◆ **TASK TO COMPLETE**
Could you please repeat all of the entries exactly as written?

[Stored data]
•••
/-- R51 and the frame of the four one-step commands: each delivers exactly one response in its accepting step, sets
`LAST_RESULT` to its code and leaves the sequencer's and the shift-out controller's registers, the capacity and the
inputs alone. -/
def Obligations.OneStepCommandsRespondAtOnce : Prop :=
  ∀ (i : Instr) (s t : State), i ≠ .showStrip → exec i s = .next t →
    t.phase = s.phase ∧ t.pixptr = s.pixptr ∧ t.txcount = s.txcount ∧ t.txPending = s.txPending ∧
    t.txframe = s.txframe ∧ t.maxPixels = s.maxPixels ∧ t.hostCmds = s.hostCmds ∧ t.hostDone = s.hostDone ∧
    t.agenda = s.agenda ∧
    t.draws = s.draws ∧ t.ramDraw = s.ramDraw ∧
    ∃ data, t.history = s.history ++ [.rsp t.lastResult data]

/-- R122: a one-step command with a non-OK result has written nothing but `LAST_RESULT`, and its data is 0. -/
def Obligations.FailedCommandsChangeOnlyLastResult : Prop :=
  ∀ (i : Instr) (s t : State), i ≠ .showStrip → exec i s = .next t → t.lastResult ≠ .ok →
    t = { s with lastResult := t.lastResult, history := s.history ++ [.rsp t.lastResult 0#24] }

/-! ### SHOW and the frame-sequence state machine (41_show_sequencer.md, 42_shift_out.md) -/

/-- R90, the accepting step of SHOW, for every order code: with a Strip, `TXCOUNT` and `PIXPTR` are 0, the phase is START
and there is no response yet; without one, `NOT_CONFIGURED` at once. Nothing else changes. -/
def Obligations.ShowAccepted : Prop :=
  ∀ s : State,
    (s.cfgValid = true →
      exec .showStrip s = .next { s with txcount := 0#32, pixptr := 0#24, phase := .startPhase }) ∧
    (s.cfgValid = false →
      exec .showStrip s = .next { s with
        lastResult := .notConfigured
        history := s.history ++ [.rsp .notConfigured 0#24] })

/-- R91, R101: the issue step transmits the frame of the phase with the fixed parameters, and changes nothing else. R91
enables it exactly when a SHOW is in flight and no request is outstanding; that an issue turn has no effect otherwise is
the model's inference (log 2). The pixel of phase PIXEL is inside the RAM by R28, an invariant. -/
def Obligations.IssueStepTransmits : Prop :=
  ∀ (s : State) (ts : List Turn), s.agenda = .issue :: ts →
    (s.phase = .idle ∨ s.txPending = true → step s = .next { s with agenda := ts }) ∧
    (s.txPending = false → s.phase = .startPhase →
      step s = .next { s with
        agenda := ts
        txframe := 0x00000000#32
        txPending := true
        history := s.history ++ [.txIssue ⟨⟨0x00#8, 0x00#8, 0x00#8, 0x00#8⟩, none, 0, 8000000, 4⟩] }) ∧
    (s.txPending = false → s.phase = .pixelPhase → s.pixptr.toNat < s.maxPixels.toNat →
      step s = .next { s with
        agenda := ts
        txframe := 0xFF#8 ++ s.byteAt (3 * s.pixptr.toNat) ++ s.byteAt (3 * s.pixptr.toNat + 1) ++
          s.byteAt (3 * s.pixptr.toNat + 2)
        txPending := true
        history := s.history ++ [.txIssue ⟨⟨0xFF#8, s.byteAt (3 * s.pixptr.toNat), s.byteAt (3 * s.pixptr.toNat + 1),
          s.byteAt (3 * s.pixptr.toNat + 2)⟩, none, 0, 8000000, 4⟩] }) ∧
    (s.txPending = false → s.phase = .endPhase →
      step s = .next { s with
        agenda := ts
        txframe := 0xFFFFFFFF#32
        txPending := true
        history := s.history ++ [.txIssue ⟨⟨0xFF#8, 0xFF#8, 0xFF#8, 0xFF#8⟩, none, 0, 8000000, 4⟩] })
•••
◆ **WRITTEN ANSWER**
/-- R51 and the frame of the four one-step commands: each delivers exactly one response in its accepting step, sets
`LAST_RESULT` to its code and leaves the sequencer's and the shift-out controller's registers, the capacity and the
inputs alone. -/
def Obligations.OneStepCommandsRespondAtOnce : Prop :=
  ∀ (i : Instr) (s t : State), i ≠ .showStrip → exec i s = .next t →
    t.phase = s.phase ∧ t.pixptr = s.pixptr ∧ t.txcount = s.txcount ∧ t.txPending = s.txPending ∧
    t.txframe = s.txframe ∧ t.maxPixels = s.maxPixels ∧ t.hostCmds = s.hostCmds ∧ t.hostDone = s.hostDone ∧
    t.agenda = s.agenda ∧
    t.draws = s.draws ∧ t.ramDraw = s.ramDraw ∧
    ∃ data, t.history = s.history ++ [.rsp t.lastResult data]

/-- R122: a one-step command with a non-OK result has written nothing but `LAST_RESULT`, and its data is 0. -/
def Obligations.FailedCommandsChangeOnlyLastResult : Prop :=
  ∀ (i : Instr) (s t : State), i ≠ .showStrip → exec i s = .next t → t.lastResult ≠ .ok →
    t = { s with lastResult := t.lastResult, history := s.history ++ [.rsp t.lastResult 0#24] }

/-! ### SHOW and the frame-sequence state machine (41_show_sequencer.md, 42_shift_out.md) -/

/-- R90, the accepting step of SHOW, for every order code: with a Strip, `TXCOUNT` and `PIXPTR` are 0, the phase is START
and there is no response yet; without one, `NOT_CONFIGURED` at once. Nothing else changes. -/
def Obligations.ShowAccepted : Prop :=
  ∀ s : State,
    (s.cfgValid = true →
      exec .showStrip s = .next { s with txcount := 0#32, pixptr := 0#24, phase := .startPhase }) ∧
    (s.cfgValid = false →
      exec .showStrip s = .next { s with
        lastResult := .notConfigured
        history := s.history ++ [.rsp .notConfigured 0#24] })

/-- R91, R101: the issue step transmits the frame of the phase with the fixed parameters, and changes nothing else. R91
enables it exactly when a SHOW is in flight and no request is outstanding; that an issue turn has no effect otherwise is
the model's inference (log 2). The pixel of phase PIXEL is inside the RAM by R28, an invariant. -/
def Obligations.IssueStepTransmits : Prop :=
  ∀ (s : State) (ts : List Turn), s.agenda = .issue :: ts →
    (s.phase = .idle ∨ s.txPending = true → step s = .next { s with agenda := ts }) ∧
    (s.txPending = false → s.phase = .startPhase →
      step s = .next { s with
        agenda := ts
        txframe := 0x00000000#32
        txPending := true
        history := s.history ++ [.txIssue ⟨⟨0x00#8, 0x00#8, 0x00#8, 0x00#8⟩, none, 0, 8000000, 4⟩] }) ∧
    (s.txPending = false → s.phase = .pixelPhase → s.pixptr.toNat < s.maxPixels.toNat →
      step s = .next { s with
        agenda := ts
        txframe := 0xFF#8 ++ s.byteAt (3 * s.pixptr.toNat) ++ s.byteAt (3 * s.pixptr.toNat + 1) ++
          s.byteAt (3 * s.pixptr.toNat + 2)
        txPending := true
        history := s.history ++ [.txIssue ⟨⟨0xFF#8, s.byteAt (3 * s.pixptr.toNat), s.byteAt (3 * s.pixptr.toNat + 1),
          s.byteAt (3 * s.pixptr.toNat + 2)⟩, none, 0, 8000000, 4⟩] }) ∧
    (s.txPending = false → s.phase = .endPhase →
      step s = .next { s with
        agenda := ts
        txframe := 0xFFFFFFFF#32
        txPending := true
        history := s.history ++ [.txIssue ⟨⟨0xFF#8, 0xFF#8, 0xFF#8, 0xFF#8⟩, none, 0, 8000000, 4⟩] })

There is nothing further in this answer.